Now, that you have selected your weight-loss routine you’re ready to add in some exercise. The question is how to get started with an exercise routine. Well, below I have shared a few easy steps to get you started!
- First, let’s determine your fitness level. Like me I am sure it has been a while since you have committed yourself to a program and you have no idea how fit you are. Record these baselines so you have to have a few benchmarks to measure yourself against later.
- Measure your BMI(Body Mass Index) This link will get your BMI number
- Walk 1 mile (if you can) and see how long it takes
- Take some measurements: waist & hips etc.
- How many sit-ups can you do?
- How many jumping-jacks can you do?
- Set yourself up for success! Designing an exercise program is important but don’t design one that is unrealistic. I know you want to exercise everyday but is that realistic? I suggest starting out slow and adding as you go.
- Start off at your own pace. Don’t try to run a mile when you barely finished walking one during your assessment.
- Add in exercises gradually. Most adults should do at least 30 minutes of cardio a day and at least 2 to 3 days of strength training a week.
- Make sure to switch it up! Try not to do the same thing every day that’s a sure fire way to get bored and to quit exercising. If you walk one day then the next day try some aerobic exercises or yoga and so on.
- Keep an exercise journal to document what you have done each day. Write down your fitness goals here too and make sure to highlight all your successes!
- Listen to your body! If you’re barely getting out of bed in the morning it is time to reevaluate your exercise routine. If you feel pain, shortness of breath, dizziness, or nausea, take a break. You may be pushing yourself too hard.
- Reward yourself when you have accomplished one of your fitness goals! Not with food, but with a massage or a new outfit.
- Use a reminder system. Schedule your workouts like you would a dental appointment; this will help to keep you on track on those days life gets to hectic.
- Another great way to keep you going is to find a buddy to workout with.
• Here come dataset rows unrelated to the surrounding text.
-- ==== Sys2Proof/Word.lean ====
section
/-! DEFINITION. The word types of the block: wire bytes, payload values, command words (00_scope.md R8, R11;
30_encoding.md R81). -/

namespace Sys2Proof

/-- A wire byte, a counter, the opcode, the length byte or the checksum (R8). -/
abbrev Byte := BitVec 8

/-- A 16-bit payload value (R8). -/
abbrev Half := BitVec 16

/-- A 32-bit payload value, the `arg` field and the result port (R8, R81, R86). -/
abbrev Word32 := BitVec 32

/-- One item of the command port, `cmd[39:0]` (R81). -/
abbrev CmdWord := BitVec 40

end Sys2Proof
end

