-- ==== Sys2Proof/Machine/RxFrameParser.lean ====
section
/-! DEFINITION. FEED (40_rx_frame_parser.md R100 to R112), one definition per state of the parser. -/

namespace Sys2Proof.Machine

/-- The parser moves to `p`, and `ACT` follows (R112). -/
def parserTo (p : Phase) (r : Rx) : Rx := { r with state := p, act := actOf p }

/-- FEED in `IDLE` (R102). -/
def feedIdle (b : Byte) (r : Rx) : Rx := if b = sync1Token then parserTo .sync1 r else parserTo .idle r

/-- FEED in `SYNC_1` (R103). -/
def feedSync1 (b : Byte) (r : Rx) : Rx := if b = sync2Token then parserTo .sync2 r else parserTo .idle r

/-- FEED in `SYNC_2`, the direction byte (R104). -/
def feedSync2 (b : Byte) (r : Rx) : Rx :=
  if b = commandToken then parserTo .direction { r with dir := .command }
  else if b = replyToken then parserTo .direction { r with dir := .reply }
  else parserTo .idle r

/-- FEED in `DIRECTION`, the length byte (R105, R106). -/
def feedDirection (rxCapacity b : Byte) (r : Rx) : Rx :=
  if b.toNat ≤ rxCapacity.toNat then parserTo .length { r with elen := b, rcnt := 0, rcur := 0, csum := b }
  else parserTo .idle r

/-- FEED in `LENGTH`, the opcode byte (R107). -/
def feedLength (b : Byte) (r : Rx) : Rx := parserTo .payload { r with opc := b, csum := r.csum ^^^ b }

/-- FEED of a payload byte (R108). -/
def feedPayloadByte (b : Byte) (r : Rx) : Rx :=
  parserTo .payload
    { r with
      rxbuf := r.rxbuf.write r.rcnt.toNat b
      csum := r.csum ^^^ b
      rcnt := BitVec.ofNat 8 (r.rcnt.toNat + 1) }

/-- FEED of the checksum byte (R109, R110). -/
def feedChecksum (b : Byte) (r : Rx) : Rx := if b = r.csum then parserTo .complete r else parserTo .idle r

/-- FEED in `PAYLOAD` (R108 to R110). A payload byte past `RXBUF`, which no reachable state stores, is a named fault
(assumption 8). -/
def feedPayload (b : Byte) (s : State) : Result :=
  if s.rx.rcnt.toNat < s.rx.elen.toNat then
    if s.rx.rcnt.toNat < s.cfg.rxCapacity.toNat then .next { s with rx := feedPayloadByte b s.rx }
    else .fault (.rxIndexOutside s.rx.rcnt.toNat)
  else .next { s with rx := feedChecksum b s.rx }

/-- FEED b (R100). In `COMPLETE` it stalls: no state changes, and the step leaves the byte with its source (R101;
assumption 5). An open burst does not hold it (assumption 17). -/
def execFeed (b : Byte) (s : State) : Result :=
  match s.rx.state with
  | .idle => .next { s with rx := feedIdle b s.rx }
  | .sync1 => .next { s with rx := feedSync1 b s.rx }
  | .sync2 => .next { s with rx := feedSync2 b s.rx }
  | .direction => .next { s with rx := feedDirection s.cfg.rxCapacity b s.rx }
  | .length => .next { s with rx := feedLength b s.rx }
  | .payload => feedPayload b s
  | .complete => .next s
  | .reserved => .fault .reservedStateCode

end Sys2Proof.Machine
end

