/-- V-T5's TX_WRITE_U8 9A. -/
theorem test_txWriteU8_fits :
    after (exec (.txWriteU8 0x9A) (withTxCapacity 3 (armed 1 [0x34, 0x12]))) (fun t => (t.tx.tlen, t.tx.txbuf)) =
      some (3, [(0, 0x34), (1, 0x12), (2, 0x9A)]) := by decide

/-- V-T6: no room at all. -/
theorem test_txWriteU8_capacity_0 :
    after (exec (.txWriteU8 1) (withTxCapacity 0 (armed 7 []))) (fun t => (t.tx.tlen, t.fault)) =
      some (0, .wrOverflow) := by decide

/-- 42_tx_framer.md R174's example: `CD AB` at 4 and 5. -/
theorem test_txWriteU16 :
    after (exec (.txWriteU16 0xABCD) (armed 0x64 [0x44, 0x33, 0x22, 0x11]))
      (fun t => (t.tx.tlen, t.tx.txbuf.drop 4)) = some (6, [(4, 0xCD), (5, 0xAB)]) := by decide

/-- V-T4: rejected, not clipped. -/
theorem test_txWriteU16_not_clipped :
    after (exec (.txWriteU16 0x5678) (withTxCapacity 3 (armed 1 [0x34, 0x12])))
      (fun t => (t.tx.tlen, t.tx.txbuf, t.faultLog)) = some (2, [(0, 0x34), (1, 0x12)], [.wrOverflow 2 2]) := by decide

/-- V-T7's TX_WRITE_U32. -/
theorem test_txWriteU32 :
    after (exec (.txWriteU32 0x11223344) (armed 0x64 [])) (fun t => (t.tx.tlen, t.tx.txbuf)) =
      some (4, [(0, 0x44), (1, 0x33), (2, 0x22), (3, 0x11)]) := by decide

/-- V-T2: not armed. -/
theorem test_txWriteU32_not_armed :
    after (exec (.txWriteU32 1) State.reset) (fun t => (t.tx, t.fault)) = some (State.reset.tx, .txNotArmed) := by decide

/-- V-E8's header. -/
theorem test_txWriteBytes_opens :
    after (exec (.txWriteBytes 2) (armed 1 [])) (fun t => (t.burst, t.tx.tlen)) =
      some (some { kind := .bytes, count := 2, beats := [], bad := false }, 0) := by decide

/-- V-T6's empty burst at a full buffer. -/
theorem test_txWriteBytes_empty :
    after (exec (.txWriteBytes 0) (withTxCapacity 0 (armed 7 []))) (fun t => (t.burst, t.tx.tlen, t.fault)) =
      some (none, 0, .none) := by decide

/-- V-T8's header. -/
theorem test_txWriteText_opens :
    after (exec (.txWriteText 4) (armed 2 [])) (fun t => t.burst) =
      some (some { kind := .text, count := 4, beats := [], bad := false }) := by decide

/-- V-E12. -/
theorem test_txWriteText_not_armed :
    after (exec (.txWriteText 0) State.reset) (fun t => (t.fault, t.burst)) = some (.txNotArmed, none) := by decide

/-- V-E8: the second beat writes both bytes. -/
theorem test_data_last_beat :
    after (exec (.data 0xBB) (inBurst halfBurst (armed 1 []))) (fun t => (t.tx.tlen, t.tx.txbuf, t.burst)) =
      some (2, [(0, 0xAA), (1, 0xBB)], none) := by decide

/-- V-E4. -/
theorem test_data_stray :
    after (exec (.data 0xAA) State.reset) (fun t => (t.fault, t.faultLog)) =
      some (.illegalOp, [.illegalOp 0xFF000000AA]) := by decide

/-- V-T9: the `Error` frame. -/
theorem test_txSend_error :
    after (exec .txSend { armed 0x0B [0xEF, 0xBE, 0xAD, 0xDE] with
        tx := { (armed 0x0B [0xEF, 0xBE, 0xAD, 0xDE]).tx with tres := .error } }) (fun t => (t.txOut, t.tx.tarm)) =
      some ([0x24, 0x4D, 0x21, 0x04, 0x0B, 0xEF, 0xBE, 0xAD, 0xDE, 0x2D], false) := by decide

/-- V-T13: a second send faults. -/
theorem test_txSend_twice :
    after (exec .txSend { armed 0x64 [1] with tx := { (armed 0x64 [1]).tx with tarm := false } })
      (fun t => (t.txOut, t.fault)) = some ([], .txNotArmed) := by decide

/-! ## Items, turns and edges -/

/-- V-E9: a bad second beat spoils the burst. -/
theorem test_bad_beat :
    after (runItem (.cmd 0xFF000001BB) (inBurst halfBurst (armed 1 []))) (fun t => (t.fault, t.tx.tlen, t.burst)) =
      some (.illegalOp, 0, none) := by decide

/-- V-E10. -/
theorem test_command_in_burst :
    (match runItem (.cmd 0x1700000000) (inBurst halfBurst (armed 1 [])) with
      | .refused r => r == .burstInterrupted
      | .next _ => false
      | .fault _ => false) = true := by decide

/-- V-E11. -/
theorem test_reset_closes_burst :
    after (runItem .rst (inBurst halfBurst (armed 1 []))) (fun t => (t.burst, t.tx)) =
      some (none, State.reset.tx) := by decide

/-- V-F21 as a step: the byte stays with its source. -/
theorem test_step_stall :
    after (step (pFrame.withFetchWord 8 0x41)) (fun t => (t.rx, t.env.rxIn)) = some (pFrame.rx, [0x41]) := by decide

/-- V-T1 as a step after reset. -/
theorem test_step_runs_table_word :
    after (step (State.reset.withFetchWord 40 0x1000000001)) (fun t => (t.tx.topc, t.tx.tarm, t.env)) =
      some (1, true, State.reset.env) := by decide

/-- 60_exceptions.md R208 (b): an ACK and a FEED at one edge, the FEED parsed from `IDLE` (here from `SYNC_2`, whose
`rx_ready` is 1). -/
theorem test_edge_ack_then_feed :
    after (step { parserIn .sync2 with
        env := { rxIn := [0x24], cmdIn := [0x0100000000], turns := [.edge ⟨false, true, true, false⟩] } })
      (fun t => (t.rx.state, t.rx.act, t.rsp.valid)) = some (.sync1, true, true) := by decide

/-- R208 (a): RESET wins, and nothing offered is taken. -/
theorem test_edge_reset_wins :
    after (step { pFrame with
        env := { rxIn := [0x24], cmdIn := [0x0200000000], turns := [.edge ⟨true, true, true, true⟩] } })
      (fun t => (t.rx.state, t.env.rxIn, t.env.cmdIn)) = some (.idle, [0x24], [0x0200000000]) := by decide

/-- R87: an edge that takes TX_SEND leaves six bytes pending and `cmd_ready` 0. -/
theorem test_edge_send :
    after (step { armed 7 [] with
        env := { rxIn := [], cmdIn := [0x1700000000], turns := [.edge ⟨false, false, true, true⟩] } })
      (fun t => (t.txPending, cmdReady t, (portOutputs t).txData, wireOut t)) = some (6, false, some 0x24, []) := by decide

end Sys2Proof.Tests

/-! ## Witnesses: for every statement with hypotheses, a state and operands that meet all of them together -/

namespace Sys2Proof.Tests

/-- `RXBUF[0]` and `TXBUF[0]` written before. -/
def written : State :=
  { midPayload with rx := { midPayload.rx with rxbuf := [(0, 0x11)] }
                    tx := { State.reset.tx with txbuf := [(0, 0x22)], tarm := true } }
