-- ==== Sys2Proof/Proofs/Encoding.lean ====
section
/-! PROOFS. The command port's illegal words and the bursts (30_encoding.md R84, R85, R88, R89, R91). -/

namespace Sys2Proof

/-! ## The decoder -/

/-- An operand is accepted where the other arg bits are zero. -/
theorem operand_accepted {k : Nat} {w : CmdWord} {build : BitVec k → Instr} (h : (cmdArg w).toNat < 2 ^ k) :
    operand k w build = .ok (build ((cmdArg w).setWidth k)) := if_pos h

/-- An operand is rejected where they are not (R84). -/
theorem operand_rejected {k : Nat} {w : CmdWord} {build : BitVec k → Instr} (h : 2 ^ k ≤ (cmdArg w).toNat) :
    operand k w build = .rejected .reservedArgBits := if_neg (Nat.not_lt.mpr h)

theorem decodeCmd_of_noOperand {w : CmdWord} (hop : cmdOp w ∈ [0x01#8, 0x02#8, 0x03#8, 0x04#8, 0x05#8, 0x17#8])
    (harg : cmdArg w ≠ 0) : decodeCmd w = .rejected .reservedArgBits := by
  have h : 2 ^ 0 ≤ (cmdArg w).toNat := Nat.pos_of_ne_zero fun h0 => harg (BitVec.eq_of_toNat_eq h0)
  simp only [List.mem_cons, List.not_mem_nil, or_false] at hop
  rcases hop with hop | hop | hop | hop | hop | hop <;> simp [decodeCmd, hop, operand_rejected h]

theorem decodeCmd_of_byteOperand {w : CmdWord} (hop : cmdOp w ∈ [0x06#8, 0x10#8, 0x12#8, 0x15#8, 0x16#8])
    (harg : 2 ^ 8 ≤ (cmdArg w).toNat) : decodeCmd w = .rejected .reservedArgBits := by
  simp only [List.mem_cons, List.not_mem_nil, or_false] at hop
  rcases hop with hop | hop | hop | hop | hop <;> simp [decodeCmd, hop, operand_rejected harg]

theorem decodeCmd_of_resultOperand {w : CmdWord} (hop : cmdOp w = 0x11) (harg : 2 ^ 2 ≤ (cmdArg w).toNat) :
    decodeCmd w = .rejected .reservedArgBits := by
  have hr : resultOperand w = .rejected .reservedArgBits := if_neg (Nat.not_lt.mpr harg)
  simp [decodeCmd, hop, hr]

theorem decodeCmd_of_halfOperand {w : CmdWord} (hop : cmdOp w = 0x13) (harg : 2 ^ 16 ≤ (cmdArg w).toNat) :
    decodeCmd w = .rejected .reservedArgBits := by
  simp [decodeCmd, hop, operand_rejected harg]

theorem decodeCmd_of_undefinedOp {w : CmdWord}
    (hop : cmdOp w = 0x00 ∨ (0x07 ≤ (cmdOp w).toNat ∧ (cmdOp w).toNat ≤ 0x0F) ∨
      (0x18 ≤ (cmdOp w).toNat ∧ (cmdOp w).toNat ≤ 0xFE)) :
    decodeCmd w = .rejected (.undefinedOp (cmdOp w)) := by
  have hn : (cmdOp w).toNat = 0 ∨ (0x07 ≤ (cmdOp w).toNat ∧ (cmdOp w).toNat ≤ 0x0F) ∨
      (0x18 ≤ (cmdOp w).toNat ∧ (cmdOp w).toNat ≤ 0xFE) := hop.imp_left (congrArg BitVec.toNat)
  unfold decodeCmd
  split
  case h_16 => rfl
  all_goals omega

theorem decodeCmd_of_beat {w : CmdWord} (hop : cmdOp w = 0xFF) : decodeCmd w = operand 8 w .data := by
  simp [decodeCmd, hop]

/-- Only the `op` 0xFF decodes to a DATA beat (R82). -/
theorem cmdOp_of_decodeCmd_data {w : CmdWord} {d : Byte} (h : decodeCmd w = .ok (.data d)) : cmdOp w = 0xFF := by
  unfold decodeCmd at h
  split at h
  case h_8 =>
    unfold resultOperand at h
    split at h
    · split at h <;> cases h
    · cases h
  case h_11 => cases h
  case h_15 => exact BitVec.eq_of_toNat_eq ‹_›
  case h_16 => cases h
  all_goals
    obtain ⟨v, hv, -⟩ := operand_ok (by decide) h
    cases hv

/-- A legal beat is the encoding of its byte. -/
theorem cmdWord_of_beat {w : CmdWord} (hop : cmdOp w = 0xFF) (harg : (cmdArg w).toNat < 2 ^ 8) :
    cmdWord 0xFF (((cmdArg w).setWidth 8).setWidth 32) = w := by
  have hback : ((cmdArg w).setWidth 8).setWidth 32 = cmdArg w :=
    BitVec.eq_of_toNat_eq (by simp only [BitVec.toNat_setWidth]; omega)
  rw [hback, ← hop, cmdWord_fields]

end Sys2Proof

namespace Sys2Proof.Machine

/-! ## Items of the command port -/

theorem runItem_of_decoded {w : CmdWord} {i : Instr} (s : State) (h : decodeCmd w = .ok i) :
    runItem (.cmd w) s = exec i s := by
  simp [runItem, decode, h]

theorem runItem_of_rejected {w : CmdWord} {e : DecodeError} (s : State) (h : decodeCmd w = .rejected e) :
    runItem (.cmd w) s = rejectWord w s := by
  simp [runItem, decode, h]

/-- With no burst open, an illegal word faults with its own word and does nothing else. -/
theorem rejectWord_outsideBurst {s : State} (w : CmdWord) (hb : s.burst = none) :
    ∃ t, rejectWord w s = .next t ∧ Faulted (.illegalOp w) s t ∧ t.burst = none := by
  rw [rejectWord, hb]
  by_cases hop : cmdOp w = 0xFF
  · exact ⟨_, if_pos hop, asBeat_raise_faulted _ s, hb⟩
  · exact ⟨_, if_neg hop, raise_faulted _ s, hb⟩

/-- With no burst open, a beat, legal or not, faults with its own word and does nothing else. -/
theorem runItem_strayBeat {w : CmdWord} {s : State} (hb : s.burst = none) (hop : cmdOp w = 0xFF) :
    ∃ t, runItem (.cmd w) s = .next t ∧ Faulted (.illegalOp w) s t ∧ t.burst = none := by
  by_cases harg : (cmdArg w).toNat < 2 ^ 8
  · rw [runItem_of_decoded s ((decodeCmd_of_beat hop).trans (operand_accepted harg))]
    refine ⟨asBeat (raise (.illegalOp w) s), ?_, asBeat_raise_faulted _ s, hb⟩
    rw [exec, execData, hb, cmdWord_of_beat hop harg]
  · rw [runItem_of_rejected s ((decodeCmd_of_beat hop).trans (operand_rejected (Nat.not_lt.mp harg)))]
    exact rejectWord_outsideBurst w hb

/-- With a burst open, a beat, legal or not, joins it; its other arg bits make it a bad one (R89). -/
theorem runItem_beat {w : CmdWord} {b : Burst} {s : State} (hb : s.burst = some b) (hop : cmdOp w = 0xFF) :
    runItem (.cmd w) s = takeBeat ((cmdArg w).setWidth 8) (decide (2 ^ 8 ≤ (cmdArg w).toNat)) b s := by
  by_cases harg : 2 ^ 8 ≤ (cmdArg w).toNat
  · rw [runItem_of_rejected s ((decodeCmd_of_beat hop).trans (operand_rejected harg)), decide_eq_true harg]
    simp [rejectWord, hb, hop]
  · rw [runItem_of_decoded s ((decodeCmd_of_beat hop).trans (operand_accepted (Nat.not_le.mp harg))),
      decide_eq_false harg]
    simp [exec, execData, hb]

/-- With a burst open, every operation of the command port but a beat is refused. -/
theorem exec_insideBurst {i : Instr} {s : State} (hb : s.burst.isSome = true) (hreset : i ≠ .reset)
    (hfeed : ∀ b, i ≠ .feed b) (hdata : ∀ d, i ≠ .data d) : exec i s = .refused .burstInterrupted := by
  cases i with
  | feed b => exact absurd rfl (hfeed b)
  | reset => exact absurd rfl hreset
  | data d => exact absurd rfl (hdata d)
  | _ => exact outsideBurst_of_some hb

/-- With a burst open, an illegal word that is no beat is refused too (assumption 16). -/
theorem rejectWord_insideBurst {w : CmdWord} {s : State} (hb : s.burst.isSome = true) (hop : cmdOp w ≠ 0xFF) :
    rejectWord w s = .refused .burstInterrupted := by
  obtain ⟨b, hb⟩ := Option.isSome_iff_exists.mp hb
  rw [rejectWord, hb]
  exact if_neg hop

/-! ## Beats -/

@[simp] theorem push_kind (d : Byte) (bad : Bool) (b : Burst) : (b.push d bad).kind = b.kind := rfl
@[simp] theorem push_count (d : Byte) (bad : Bool) (b : Burst) : (b.push d bad).count = b.count := rfl
@[simp] theorem push_beats (d : Byte) (bad : Bool) (b : Burst) : (b.push d bad).beats = b.beats ++ [d] := rfl
@[simp] theorem push_bad (d : Byte) (bad : Bool) (b : Burst) : (b.push d bad).bad = (b.bad || bad) := rfl

/-- A beat before the last joins the burst. -/
theorem takeBeat_inner {b : Burst} (d : Byte) (bad : Bool) (s : State) (h : b.beats.length + 1 < b.count.toNat) :
    takeBeat d bad b s = .next (clearResponse { s with burst := some (b.push d bad) }) :=
  if_pos (by simpa using h)

/-- The last beat closes the burst and runs its operation. -/
theorem takeBeat_last {b : Burst} (d : Byte) (bad : Bool) (s : State) (h : b.beats.length + 1 = b.count.toNat) :
    takeBeat d bad b s = asBeatResult (commitBurst (b.push d bad) { s with burst := none }) :=
  if_neg (by simp [h])

/-- A fault told of a state that differs only in its open burst and response is told of the state itself. -/
theorem Faulted.of_burst_rsp {e : FaultEntry} {s t : State} {b : Option Burst} {r : Response}
    (h : Faulted e { s with burst := b, rsp := r } t) : Faulted e s t :=
  ⟨h.register, h.log, h.rspFault, h.rspData,
    ⟨h.frame.cfg, h.frame.rx, h.frame.tx, h.frame.txOut, h.frame.txPending, h.frame.epoch, h.frame.env⟩⟩

/-- The last beat of a spoilt burst faults with the header's word and closes the burst (R89; assumption 4). -/
theorem takeBeat_lastSpoilt {d : Byte} {bad : Bool} {b : Burst} (s : State)
    (hlast : b.beats.length + 1 = b.count.toNat) (hbad : (b.bad || bad) = true) :
    ∃ t, takeBeat d bad b s = .next t ∧ Faulted (.illegalOp (burstHeader b.kind b.count)) s t ∧ t.burst = none := by
  refine ⟨_, ?_, (asBeat_raise_faulted _ { s with burst := none }).of_burst_rsp (b := none) (r := s.rsp), rfl⟩
  rw [takeBeat_last d bad s hlast, commitBurst, push_bad, if_pos hbad]
  rfl

/-- The beats still to come of a spoilt burst, by induction on them: each but the last joins the burst, so only the last
faults. -/
theorem issueAll_spoiltBurst (ws : List CmdWord) {b : Burst} {s : State} (hb : s.burst = some b)
    (hlen : b.beats.length + ws.length = b.count.toNat) (hne : ws ≠ []) (hops : ∀ w ∈ ws, cmdOp w = 0xFF)
    (hbad : b.bad = true ∨ ∃ w ∈ ws, 2 ^ 8 ≤ (cmdArg w).toNat) :
    ∃ t, issueAll ws s = .next t ∧ Faulted (.illegalOp (burstHeader b.kind b.count)) s t ∧ t.burst = none := by
  induction ws generalizing b s with
  | nil => exact absurd rfl hne
  | cons w ws ih =>
    obtain ⟨hop, hops⟩ := List.forall_mem_cons.mp hops
    have hbad : (b.push ((cmdArg w).setWidth 8) (decide (2 ^ 8 ≤ (cmdArg w).toNat))).bad = true ∨
        ∃ w ∈ ws, 2 ^ 8 ≤ (cmdArg w).toNat := by
      simpa [List.exists_mem_cons, or_assoc] using hbad
    rw [issueAll, runItem_beat hb hop]
    rcases eq_or_ne ws [] with rfl | hws
    · obtain ⟨t, ht, hf, hn⟩ := takeBeat_lastSpoilt s hlen (hbad.resolve_right (by simp))
      exact ⟨t, by rw [ht]; rfl, hf, hn⟩
    · have hpos := List.length_pos_iff.mpr hws
      rw [List.length_cons] at hlen
      rw [takeBeat_inner _ _ s (by omega)]
      obtain ⟨t, ht, hf, hn⟩ := ih (s := clearResponse { s with burst := some _ }) rfl (by simp; omega) hws hops hbad
      exact ⟨t, ht, Faulted.of_burst_rsp hf, hn⟩

/-! ## Bursts as one TX write -/

/-- A TX write reads no response. -/
theorem writeField_rsp (ds : List Byte) (r : Response) (s : State) :
    writeField ds { s with rsp := r } = writeField ds s := rfl

/-- A TX write that is not armed. -/
theorem writeField_notArmed {ds : List Byte} {s : State} (ha : s.tx.tarm = false) :
    writeField ds s = .next (raise .txNotArmed s) := by
  simp [writeField, txGuard, ha]

/-- A TX write that is armed and does not fit. -/
theorem writeField_overflow {ds : List Byte} {s : State} (ha : s.tx.tarm = true)
    (hn : s.cfg.txCapacity.toNat < s.tx.tlen.toNat + ds.length) :
    writeField ds s = .next (raise (.wrOverflow s.tx.tlen ds.length) s) := by
  simp [writeField, txGuard, writeBound, ha, hn]

/-- Beats before the last only gather in the burst. -/
theorem execAll_innerBeats (ds : List Byte) {b : Burst} {s : State} (hb : s.burst = some b)
    (hlen : b.beats.length + ds.length < b.count.toNat) :
    ∃ r, execAll (ds.map .data) s = .next { s with burst := some { b with beats := b.beats ++ ds }, rsp := r } := by
  induction ds generalizing b s with
  | nil => exact ⟨s.rsp, by simp [execAll, ← hb]⟩
  | cons d ds ih =>
    rw [List.length_cons] at hlen
    have hd : exec (.data d) s = .next (clearResponse { s with burst := some (b.push d false) }) := by
      simp only [exec, execData, hb]
      exact takeBeat_inner d false s (by omega)
    obtain ⟨r, hr⟩ := ih (s := clearResponse { s with burst := some (b.push d false) }) rfl (by simp; omega)
    refine ⟨r, ?_⟩
    simp only [List.map_cons, execAll, hd, hr]
    simp [clearResponse, Burst.push]

@[simp] theorem execAll_singleton (i : Instr) (s : State) : execAll [i] s = exec i s := by
  rw [execAll]
  cases exec i s <;> rfl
This will keep you motivated not to mention it is a lot more fun doing exercise with a friend than alone.
- Repeat your fitness assessment from step 1 every month or two to see where you are at and how much you’ve progressed. It’s important to measure success with more than just the scale or tape measure. One of the most important indicators of progress in an exercise routine is getting stronger and faster.
- Finally, be flexible. If you’re not feeling well, give yourself permission to take a day off. But make sure to get back at it as soon as possible.
Starting an exercise routine is a huge decision. But it does not have to be overwhelming. If you take time to plan it out carefully and journal daily, you can create a habit that will change your life!